La façade jadis blanche du Comercio était jaunie par l’humidité et il fallait enjamber des grappes de marchands installés sur le trottoir pour atteindre l’entrée. Malko pénétra le premier dans le hall minuscule. La réception était en face, occupée par un moustachu qui lui adressa un éblouissant sourire commercial.
— Caballeros ! Buena ! Quiere un apartamento. Muy lujoso.
À la façon dominicaine, il ne prononçait pas les « s ».
— Je cherche un ami qui habite chez vous, dit Malko. Paul Kramer.
Le visage du réceptionniste se ferma. Il secoua lentement la tête.
— Señor, ce doit être une erreur. Il n’y a pas de caballero de ce nom ici.
— Je suis certain qu’il est descendu ici, insista Malko.
— Non, non, señor. Excusez-moi, je dois passer un télex.
Il tourna les talons, entra dans un petit bureau derrière la réception. Sans voir que Chris Jones le suivait. Quand il se retourna, c’était trop tard. Il était coincé entre le mur et la masse musculeuse du gorille dont les yeux gris et froids plongeaient dans les siens. D’un geste sec, ce dernier le frappa en plein front du plat de la main, le faisant rebondir contre le mur.
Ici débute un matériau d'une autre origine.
/-- Settles O22, by the kinds of read and the fill of a counted case. -/
theorem caseReadsAreTallied : Obligations.CaseReadsAreTallied := by
  refine ⟨fun t r h high => h.read high, fun t r h => ⟨fun zero => Tally.read_of_zero zero, fun j ne => Tally.entry_read h r ne,
    fun indexed unreadable new => ?_, fun indexed unreadable seen => ?_, fun a indexed readable entry => ⟨fun fits => ?_,
      fun unmatched full => ?_⟩, fun a c indexed readable counted => ?_⟩⟩
  · rw [Tally.read_unreadable_new indexed unreadable new]
    exact ⟨(Tally.entry_makeUnknown h.order r.index).trans (if_pos rfl), rfl, rfl, rfl⟩
  · obtain ⟨e, entry⟩ := Option.isSome_iff_exists.mp seen
    exact Tally.read_unreadable_seen indexed unreadable entry
  · obtain ⟨u, counts⟩ : ∃ u, t.countIn r.index (r.content a) = some u := Option.ne_none_iff_exists'.mp fun none => by
      obtain ⟨unmatched, full⟩ := Tally.countIn_eq_none.mp none
      rcases fits with ⟨l, hl, hit⟩ | room
      · rw [show sameContent l.content ⟨a, r.lot, r.best⟩ = false from unmatched l hl] at hit
        cases hit
      · omega
    obtain ⟨-, -, at_i⟩ := Tally.entry_countIn h.order counts
    rcases entry with new | unknown
    · rw [Tally.read_new indexed readable new, counts]
      exact ⟨rfl, at_i⟩
    · rw [Tally.read_unknown indexed readable unknown, counts]
      exact ⟨rfl, at_i⟩
  · have none : t.countIn r.index (r.content a) = none := Tally.countIn_eq_none.mpr ⟨unmatched, full⟩
    rcases entry with new | unknown
    · rw [Tally.read_new indexed readable new, none]
      exact ⟨rfl, (Tally.entry_makeUnknown h.order r.index).trans (if_pos rfl), rfl⟩
    · rw [Tally.read_unknown indexed readable unknown, none]
      exact ⟨rfl, unknown, rfl⟩
  · rw [Tally.read_counted indexed readable counted]
    refine ⟨Tally.repeated_of_conflict, Tally.repeated_of_same, fun n fill ne agree => ?_⟩
    have filling : t.repeated r.index c (r.content a) = t.fill r.index c n := by
      rw [fill] at ne ⊢
      exact Tally.repeated_of_fill agree ne
    rw [filling]
    refine ⟨fun unmatched full many => Tally.fill_of_full unmatched full many, Tally.fill_of_fits h ?_⟩
    rw [fill] at ne ⊢
    exact sameContent_filled ne

end Sys2Proof.Proofs
end
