-- ==== Sys2Proof/Word.lean ====
section
/-!
DEFINITION. The word types of the SKV-OQ8 (spec 00_scope.md, R5; 02_encoding.md): widths only, no behaviour.
-/
namespace Sys2Proof

/-- One byte of memory. -/
abbrev Byte := BitVec 8
/-- A 32-bit lane value or a 32-bit lane mask (lane `l` at bit `l`, R9). -/
abbrev W32 := BitVec 32
/-- A 64-bit scalar or one instruction word. -/
abbrev W64 := BitVec 64
/-- A 56-bit virtual address or PC (R302). -/
abbrev Va := BitVec 56

/-- A fixed vector filled by a function of the index: it evaluates by `List.ofFn`. -/
def tabulate {α : Type} (n : Nat) (f : Fin n → α) : Vector α n :=
  ⟨⟨List.ofFn f⟩, by simp⟩

/-- One 32-bit value per lane (R9). -/
abbrev Lanes := Vector W32 32

/-- One 64-bit value per lane: the view of an even/odd register pair, or of a 32-bit value widened (R54). -/
abbrev Lanes64 := Vector W64 32

end Sys2Proof
end

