/-- The instructions and events: one constructor per row of spec/opcode_table.json. The events that
only the outside world starts stand last: the compiled code of the model never builds one (Lean's runtime numbers at most
245 constructors that carry data). -/
inductive Instr where
  /-- NOP (R93). -/
  | nop (c : CFrame)
  /-- BRA (R94). -/
  | bra (c : CFrame)
  /-- BRZ (R94). -/
  | brz (c : CFrame)
  /-- BRNZ (R94). -/
  | brnz (c : CFrame)
  /-- BRX (R94). -/
  | brx (c : CFrame)
  /-- BRD (R96). -/
  | brd (c : CFrame)
  /-- JOIN (R97). -/
  | join (c : CFrame)
  /-- BRQ (R95). -/
  | brq (c : CFrame)
  /-- CALL (R100). -/
  | call (c : CFrame)
  /-- CALLX (R100). -/
  | callx (c : CFrame)
  /-- RET (R101). -/
  | ret (c : CFrame)
  /-- EXIT (R102). -/
  | exit (c : CFrame)
  /-- YIELD (R104). -/
  | yield (c : CFrame)
  /-- SLEEP (R103). -/
  | sleep (c : CFrame)
  /-- TRAP (R105). -/
  | trap (c : CFrame)
  /-- BKPT (R105). -/
  | bkpt (c : CFrame)
  /-- ERET (R142). -/
  | eret (c : CFrame)
  /-- SADD (R108). -/
  | sadd (f : FFrame)
  /-- SSUB (R108). -/
  | ssub (f : FFrame)
  /-- SMUL (R108). -/
  | smul (f : FFrame)
  /-- SMULH (R108). -/
  | smulh (f : FFrame)
  /-- SAND (R108). -/
  | sand (f : FFrame)
  /-- SOR (R108). -/
  | sor (f : FFrame)
  /-- SXOR (R108). -/
  | sxor (f : FFrame)
  /-- SNOT (R108). -/
  | snot (f : FFrame)
  /-- SSHL (R108). -/
  | sshl (f : FFrame)
  /-- SSHR (R108). -/
  | sshr (f : FFrame)
  /-- SSRA (R108). -/
  | ssra (f : FFrame)
  /-- SMIN (R108). -/
  | smin (f : FFrame)
  /-- SMAX (R108). -/
  | smax (f : FFrame)
  /-- SMOV (R108). -/
  | smov (f : FFrame)
  /-- SLI (R108). -/
  | sli (f : FFrame)
  /-- SCMP (R109). -/
  | scmp (f : FFrame)
  /-- SSEL (R108). -/
  | ssel (f : FFrame)
  /-- SCLZ (R108). -/
  | sclz (f : FFrame)
  /-- SPOPC (R108). -/
  | spopc (f : FFrame)
  /-- SBFX (R108). -/
  | sbfx (f : FFrame)
  /-- SBFI (R108). -/
  | sbfi (f : FFrame)
  /-- VADD (R111). -/
  | vadd (f : FFrame)
  /-- VSUB (R111). -/
  | vsub (f : FFrame)
  /-- VMUL (R111). -/
  | vmul (f : FFrame)
  /-- VMULH (R111). -/
  | vmulh (f : FFrame)
  /-- VMAD (R111). -/
  | vmad (f : FFrame)
  /-- VAND (R111). -/
  | vand (f : FFrame)
  /-- VOR (R111). -/
  | vor (f : FFrame)
  /-- VXOR (R111). -/
  | vxor (f : FFrame)
  /-- VNOT (R111). -/
  | vnot (f : FFrame)
  /-- VSHL (R111). -/
  | vshl (f : FFrame)
  /-- VSHR (R111). -/
  | vshr (f : FFrame)
  /-- VSRA (R111). -/
  | vsra (f : FFrame)
  /-- VMIN (R111). -/
  | vmin (f : FFrame)
  /-- VMAX (R111). -/
  | vmax (f : FFrame)
  /-- VABS (R111). -/
  | vabs (f : FFrame)
  /-- VNEG (R111). -/
  | vneg (f : FFrame)
  /-- VCLZ (R111). -/
  | vclz (f : FFrame)
  /-- VPOPC (R111). -/
  | vpopc (f : FFrame)
  /-- VBFX (R111). -/
  | vbfx (f : FFrame)
  /-- VBFI (R111). -/
  | vbfi (f : FFrame)
  /-- VBREV (R111). -/
  | vbrev (f : FFrame)
  /-- VSEL (R112). -/
  | vsel (f : FFrame)
  /-- VMOV (R111). -/
  | vmov (f : FFrame)
  /-- VLI (R113). -/
  | vli (f : FFrame)
  /-- VADDC (R114). -/
  | vaddc (f : FFrame)
  /-- VSUBB (R114). -/
  | vsubb (f : FFrame)
  /-- VCMP (R109). -/
  | vcmp (f : FFrame)
  /-- VIDOT4 (R115). -/
  | vidot4 (f : FFrame)
  /-- VFADD (R121). -/
  | vfadd (f : FFrame)
  /-- VFSUB (R121). -/
  | vfsub (f : FFrame)
  /-- VFMUL (R121). -/
  | vfmul (f : FFrame)
  /-- VFMA (R121). -/
  | vfma (f : FFrame)
  /-- VFMIN (R122). -/
  | vfmin (f : FFrame)
  /-- VFMAX (R122). -/
  | vfmax (f : FFrame)
  /-- VFABS (R121). -/
  | vfabs (f : FFrame)
  /-- VFNEG (R121). -/
  | vfneg (f : FFrame)
  /-- VFCMP (R123). -/
  | vfcmp (f : FFrame)
  /-- VFCLASS (R124). -/
  | vfclass (f : FFrame)
  /-- VFROUND (R121). -/
  | vfround (f : FFrame)
  /-- VFDOT2 (R125). -/
  | vfdot2 (f : FFrame)
  /-- VFSCALE (R121). -/
  | vfscale (f : FFrame)
  /-- VRCP (R126). -/
  | vrcp (f : FFrame)
  /-- VRSQ (R126). -/
  | vrsq (f : FFrame)
  /-- VSQRT (R126). -/
  | vsqrt (f : FFrame)
  /-- VEXP2 (R126). -/
  | vexp2 (f : FFrame)
  /-- VLOG2 (R126). -/
  | vlog2 (f : FFrame)
  /-- VSIN (R126). -/
  | vsin (f : FFrame)
  /-- VCOS (R126). -/
  | vcos (f : FFrame)
  /-- VTANH (R126). -/
  | vtanh (f : FFrame)
  /-- VCVT (R128). -/
  | vcvt (f : FFrame)
  /-- VCVTB (R129). -/
  | vcvtb (f : FFrame)
  /-- VPACK (R130). -/
  | vpack (f : FFrame)
  /-- VUNPACK (R130). -/
  | vunpack (f : FFrame)
  /-- PAND (R117). -/
  | pand (f : FFrame)
  /-- POR (R117). -/
  | por (f : FFrame)
  /-- PXOR (R117). -/
  | pxor (f : FFrame)
  /-- PNOT (R117). -/
  | pnot (f : FFrame)
  /-- PMOV (R117). -/
  | pmov (f : FFrame)
  /-- PFROM (R117). -/
  | pfrom (f : FFrame)
  /-- PTO (R117). -/
  | pto (f : FFrame)
  /-- PANY (R117). -/
  | pany (f : FFrame)
  /-- PALL (R117). -/
  | pall (f : FFrame)
  /-- SHFL (R132). -/
  | shfl (f : FFrame)
  /-- VOTE (R134). -/
  | vote (f : FFrame)
  /-- MATCH (R135). -/
  | matchLanes (f : FFrame)
  /-- VRED (R136). -/
  | vred (f : FFrame)
  /-- VSCAN (R136). -/
  | vscan (f : FFrame)
  /-- BCAST (R133). -/
  | bcast (f : FFrame)
  /-- VCOMP (R133). -/
  | vcomp (f : FFrame)
  /-- GFENCE (R137). -/
  | gfence (f : FFrame)
  /-- QCNT (R138). -/
  | qcnt (f : FFrame)
  /-- QROOM (R138). -/
  | qroom (f : FFrame)
  /-- QDRAIN (R138). -/
  | qdrain (f : FFrame)
  /-- LDS (R173). -/
  | lds (f : FFrame)
  /-- STS (R173). -/
  | sts (f : FFrame)
  /-- LD (R173). -/
  | ld (f : FFrame)
  /-- ST (R173). -/
  | st (f : FFrame)
  /-- LDL (R173). -/
  | ldl (f : FFrame)
  /-- STL (R173). -/
  | stl (f : FFrame)
  /-- LDQ (R30). -/
  | ldq (f : FFrame)
  /-- STC (R177). -/
  | stc (f : FFrame)
  /-- LDX (R178). -/
  | ldx (f : FFrame)
  /-- PREF (R179). -/
  | pref (f : FFrame)
  /-- CCTL (R179). -/
  | cctl (f : FFrame)
  /-- ATOM (R182). -/
  | atom (f : FFrame)
  /-- RED (R182). -/
  | red (f : FFrame)
  /-- CAS (R182). -/
  | cas (f : FFrame)
  /-- FENCE (R185). -/
  | fence (f : FFrame)
  /-- FENCEX (R186). -/
  | fencex (f : FFrame)
  /-- WAITCNT (R187). -/
  | waitcnt (f : FFrame)
  /-- TLOOK (R188). -/
  | tlook (f : FFrame)
  /-- TSET (R188). -/
  | tset (f : FFrame)
  /-- TCLR (R188). -/
  | tclr (f : FFrame)
  /-- BINIT (R191). -/
  | binit (f : FFrame)
  /-- BARR (R192). -/
  | barr (f : FFrame)
  /-- BARRX (R192). -/
  | barrx (f : FFrame)
  /-- BWAIT (R194). -/
  | bwait (f : FFrame)
  /-- BTEST (R195). -/
  | btest (f : FFrame)
  /-- BWATCH (R196). -/
  | bwatch (f : FFrame)
  /-- GDEF (R206). -/
  | gdef (w : WFrame)
  /-- GLD (R206). -/
  | gld (w : WFrame)
  /-- GST (R206). -/
  | gst (w : WFrame)
  /-- GMOV (R206). -/
  | gmov (w : WFrame)
  /-- GCHAIN (R207). -/
  | gchain (w : WFrame)
  /-- GPART (R209). -/
  | gpart (w : WFrame)
  /-- GTRAN (R208). -/
  | gtran (w : WFrame)
  /-- GFLAT (R211). -/
  | gflat (w : WFrame)
  /-- GSLICE (R209). -/
  | gslice (w : WFrame)
  /-- GSWZ (R210). -/
  | gswz (w : WFrame)
  /-- GCHK (R219). -/
  | gchk (w : WFrame)
  /-- GBANK (R220). -/
  | gbank (w : WFrame)
  /-- MMA (R224). -/
  | mma (w : WFrame)
  /-- MMAD (R227). -/
  | mmad (w : WFrame)
  /-- MMSP (R228). -/
  | mmsp (w : WFrame)
  /-- FBSET (R232). -/
  | fbset (w : WFrame)
  /-- ACZERO (R235). -/
  | aczero (w : WFrame)
  /-- ACLD (R236). -/
  | acld (w : WFrame)
  /-- ACST (R236). -/
  | acst (w : WFrame)
  /-- ACRD (R235). -/
  | acrd (w : WFrame)
  /-- ACWR (R235). -/
  | acwr (w : WFrame)
  /-- ACMAX (R237). -/
  | acmax (w : WFrame)
  /-- CPY (R254). -/
  | cpy (w : WFrame)
  /-- CPYG (R255). -/
  | cpyg (w : WFrame)
  /-- CPYS (R256). -/
  | cpys (w : WFrame)
  /-- CPYZ (R257). -/
  | cpyz (w : WFrame)
  /-- CPYM (R261). -/
  | cpym (w : WFrame)
  /-- PSEL (R321). -/
  | psel (w : WFrame)
  /-- CPYR (R448). -/
  | cpyr (w : WFrame)
  /-- STREP (R448). -/
  | strep (w : WFrame)
  /-- FCOLL (R451). -/
  | fcoll (w : WFrame)
  /-- SPAWN (R290). -/
  | spawn (w : WFrame)
  /-- SPAWNJ (R291). -/
  | spawnj (w : WFrame)
  /-- JDEC (R292). -/
  | jdec (f : FFrame)
  /-- LAUNCH (R294). -/
  | launch (w : WFrame)
  /-- TGET (R359). -/
  | tget (f : FFrame)
  /-- EGET (R365). -/
  | eget (f : FFrame)
  /-- EPOST (R365). -/
  | epost (f : FFrame)
  /-- SRD (R17). -/
  | srd (f : FFrame)
  /-- SWR (R17). -/
  | swr (f : FFrame)
  /-- TLBI (R311). -/
  | tlbi (f : FFrame)
  /-- TRACE (R400). -/
  | trace (f : FFrame)
  /-- TMARK (R395). -/
  | tmark (f : FFrame)
  /-- PERF (R404). -/
  | perf (f : FFrame)
  /-- LITERAL_FRAME (R45). -/
  | literalFrame (l : LFrame)
  /-- PAIR_FRAME (R48). -/
  | pairFrame (h0 h1 : PHalf)
  /-- HALT_ARRIVAL (R165). -/
  | haltArrival (wg core sub : Nat)
  /-- IDLE_CYCLE (R401). -/
  | idleCycle (core sub : Nat)
  /-- YIELD_WINDOW_END (R104). -/
  | yieldWindowEnd (grp : Nat) (a : Bool)
  /-- SLEEP_WAKE (R103). -/
  | sleepWake (grp : Nat) (a : Bool)
  /-- BWAIT_PROM_WAKE (R194). -/
  | bwaitPromWake (grp : Nat) (a : Bool)
  /-- BWAIT_COMPLETE (R194). -/
  | bwaitComplete (grp : Nat) (a : Bool) (slot1 : Bool)
  /-- THROTTLE_DECAY (R150). -/
  | throttleDecay (core : Nat)
  /-- THROTTLE_WINDOW (R150). -/
  | throttleWindow (core : Nat)
  /-- BANK_SERVE (R156). -/
  | bankServe (core bank : Nat)
  /-- LOAD_RESPONSE (R163). -/
  | loadResponse (core id : Nat)
  /-- STORE_PERFORMED (R164). -/
  | storePerformed (core id : Nat)
  /-- ATOMIC_RESPONSE (R183). -/
  | atomicResponse (core id : Nat)
  /-- MATRIX_PASS_START (R226). -/
  | matrixPassStart (core sub : Nat)
  /-- MATRIX_PASS_COMPLETE (R224). -/
  | matrixPassComplete (core sub : Nat)
  /-- COMMAND_START (R250). -/
  | commandStart (e : EngineId)
  /-- ENGINE_BYTE_SUBTRACT (R251). -/
  | engineByteSubtract (e : EngineId) (elems : Nat)
  /-- COMMAND_COMPLETE (R252). -/
  | commandComplete (e : EngineId)
  /-- TILE_TASK_REPLAY (R265). -/
  | tileTaskReplay (e : EngineId)
  /-- PSEL_COMPLETE (R323). -/
  | pselComplete (cluster : Nat)
  /-- WATCH_READ (R196). -/
  | watchRead (index : Nat)
  /-- PAIR_MESSAGE_ARRIVE (R318). -/
  | pairMessageArrive (index : Nat)
  /-- BUDDY_REQUEST_ARRIVE (R316). -/
  | buddyRequestArrive (core id : Nat)
  /-- PAGE_WALK (R307). -/
  | pageWalk (die : Nat)
  /-- ITEM_QUEUE_ENTER (R286). -/
  | itemQueueEnter (cluster : Nat)
  /-- COUPLER_CYCLE (R295). -/
  | couplerCycle (cluster : Nat)
  /-- COUPLER_IDLE_TIMEOUT (R295). -/
  | couplerIdleTimeout (cluster : Nat)
  /-- CLUSTER_ADMIT (R284). -/
  | clusterAdmit (cluster : Nat)
  /-- GROUP_RETIRE (R36). -/
  | groupRetire (grp : Nat)
  /-- SWAP_OUT (R297). -/
  | swapOut (wg : Nat)
  /-- CONTEXT_SAVE (R380). -/
  | contextSave (wg : Nat)
  /-- FAULT_RECORD_DEFERRED (R375). -/
  | faultRecordDeferred (region : Nat)
  /-- PAGE_PRESENT_RESUME (R377). -/
  | pagePresentResume (ctx : Nat)
  /-- RESTORE (R384). -/
  | restore (cluster : Nat)
  /-- WATCHDOG_EXPIRY (R386). -/
  | watchdogExpiry (wg : Nat)
  /-- SAVE_BUDGET_EXPIRY (R387). -/
  | saveBudgetExpiry (wg : Nat)
  /-- POISON_READ (R391). -/
  | poisonRead (e : EngineId)
  /-- DISTRIBUTOR_STEP (R368). -/
  | distributorStep
  /-- LAUNCH_READ (R367). -/
  | launchRead (region : Nat)
  /-- LAUNCH_COMPLETE (R371). -/
  | launchComplete (launch : Nat)
  /-- ENERGY_WINDOW_START (R363). -/
  | energyWindowStart (region : Nat)
  /-- REGION_ACTIVATE (R360). -/
  | regionActivate (region : Nat)
  /-- REGION_DEACTIVATE (R360). -/
  | regionDeactivate (region : Nat)
  /-- CIRCUIT_READY (R351). -/
  | circuitReady
  /-- FAULT_RESUME (R377). -/
  | faultResume (region index : Nat)
  /-- FAULT_DOMAIN_RESET (R388). -/
  | faultDomainReset (region index : Nat)
  /-- PREEMPT_STOP (R378). -/
  | preemptStop (region : Nat)
  /-- PREEMPT_RESUME (R378). -/
  | preemptResume (region : Nat)
  /-- STEP_END (R408). -/
  | stepEnd (wg : Nat)
  /-- HOST_REQUEST_TIMEOUT (R413). -/
  | hostRequestTimeout (port1 : Bool)
  /-- PORT_FAILURE (R417). -/
  | portFailure (port1 : Bool)
  /-- ATTEST_COMPLETE (R420). -/
  | attestComplete
  /-- PACKAGE_RESET (R418). -/
  | packageReset
  /-- EXPORT_WAIT (R434). -/
  | exportWait (index : Nat)
  /-- FABRIC_RETRANSMIT (R444). -/
  | fabricRetransmit (id : Nat)
  /-- RESERVED_OPCODE (R57). -/
  | reservedOpcode (word : BitVec 64)
  /-- FABRIC_REQUEST_ARRIVE (R434). -/
  | fabricRequestArrive (req : FabReq)
  /-- FABRIC_RESPONSE (R438). -/
  | fabricResponse (id : Nat) (answer : FabAnswer)
  /-- FABRIC_REFUSAL (R435). -/
  | fabricRefusal (core id : Nat)
  /-- COLL_LINE_RESEND (R454). -/
  | collLineResend (die plane : Nat)
  /-- POWER_MEASURE (R364). -/
  | powerMeasure (ends : Nat)
  /-- DROOP_STRETCH (R313). -/
  | droopStretch (die : Nat)
  /-- ECC_ERROR (R389). -/
  | eccError (site : EccSite) (index addr : Nat) (correctable : Bool)
  /-- DIE_FAIL (R392). -/
  | dieFail (die : Nat)
  /-- WAVELENGTH_FAIL (R390). -/
  | wavelengthFail (entry : Nat)
  /-- ENERGY_CHARGE (R363). -/
  | energyCharge (wg region quanta : Nat)
  /-- CTAB_WRITE (R351). -/
  | ctabWrite (entry : Nat) (value : BitVec 64)
  /-- DEBUG_ATTACH (R405). -/
  | debugAttach (region : Nat)
  /-- DEBUG_DETACH (R406). -/
  | debugDetach (region : Nat)
  /-- DEBUG_STOP (R406). -/
  | debugStop (region : Nat)
  /-- DEBUG_HOLD (R409). -/
  | debugHold (region : Nat)
  /-- DEBUG_RELEASE (R409). -/
  | debugRelease (region : Nat)
  /-- DEBUG_STEP (R408). -/
  | debugStep (region index : Nat)
  /-- PUSH_WINDOW_WRITE (R412). -/
  | pushWindowWrite (port1 : Bool) (region : Nat) (image : BitVec 1024)
  /-- HOST_READ (R414, R411): of BAR 2, or of BAR 0. -/
  | hostRead (port1 bar0 : Bool) (offset size : Nat)
  /-- HOST_WRITE (R414). -/
  | hostWrite (port1 : Bool) (offset : Nat) (data : List Byte)
  /-- HOST_ATOMIC (R411). -/
  | hostAtomic (port1 : Bool) (op : HostAtomicOp) (offset size : Nat) (value cmp : BitVec 64)
  /-- HEARTBEAT_WRITE (R415). -/
  | heartbeatWrite (port1 : Bool)
  /-- ATTEST_GO (R420). -/
  | attestGo (port1 : Bool)
  /-- FIRMWARE_IMAGE_UPLOAD (R420). -/
  | firmwareImageUpload (verifies : Bool)
  /-- REGISTER_WRITE (R349). -/
  | registerWrite (port1 : Bool) (offset : Nat) (value : BitVec 64)
  /-- FLIT_REPLAY (R440). -/
  | flitReplay (port : Nat)
  /-- CENSUS_FLIT (R442). -/
  | censusFlit (port vc : Nat) (count : BitVec 16)
  /-- LINK_RETRAIN (R443). -/
  | linkRetrain (port rounds lanes : Nat) (agreed : Bool)
  /-- PORT_ENABLE (R443). -/
  | portEnable (port : Nat) (lport : BitVec 16) (offset : BitVec 64)
  /-- SYNC_FLIT (R455). -/
  | syncFlit (slew : Int)
  /-- CORRELATION_PACKET (R440). -/
  | correlationPacket (first : Bool) (corr : BitVec 32) (engine : BitVec 16) (queue : BitVec 2) (seq : BitVec 32) (kind : BitVec 8) (payload : BitVec 64)
  /-- COLL_RESULT_ARRIVE (R452): the contributions to a line that the switches combine, by leaf in the spine's order and by
  member in the leaf's. -/
  | collResultArrive (die line : Nat) (leaves : List (List (List Byte))) (mismatch : Bool)
  /-- HOST_LINK_DOWN (R413). -/
  | hostLinkDown (port1 : Bool)
  /-- HOST_LINK_UP (R416). -/
  | hostLinkUp (port1 : Bool)
  deriving DecidableEq, Repr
Cela fit un bruit sourd et le réceptionniste poussa un grognement, la bouche ouverte, groggy.
— Donde esta el señor Kramer ? demanda poliment le gorille.
À force de fréquenter des Portoricains, il s’était mis à l’espagnol. Sa victime poussa un couinement plaintif.
— Mais je ne sais pas, señor, je vous jure.
Milton s’approcha, souriant, un briquet Zippo au poing. Un coup de mollette et une flamme de cinq centimètres en jaillit.
— Il a des petits poils qui le gênent, là dans la narine gauche, fît-il. Tiens-le bien, je voudrais pas faire de dégâts en nettoyant…
Il avança la main jusqu’à ce que le réceptionniste sente la chaleur de la flamme. Son couinement se mua en supplication.
— Non, non, ne faites pas ça. Je vais vous dire… Il était là, le señor Kramer, mais il est parti hier. Il m’a dit que des gens le cherchaient, qu’il ne fallait pas révéler qu’il avait séjourné ici. Je ne sais rien de plus. Je vous le jure.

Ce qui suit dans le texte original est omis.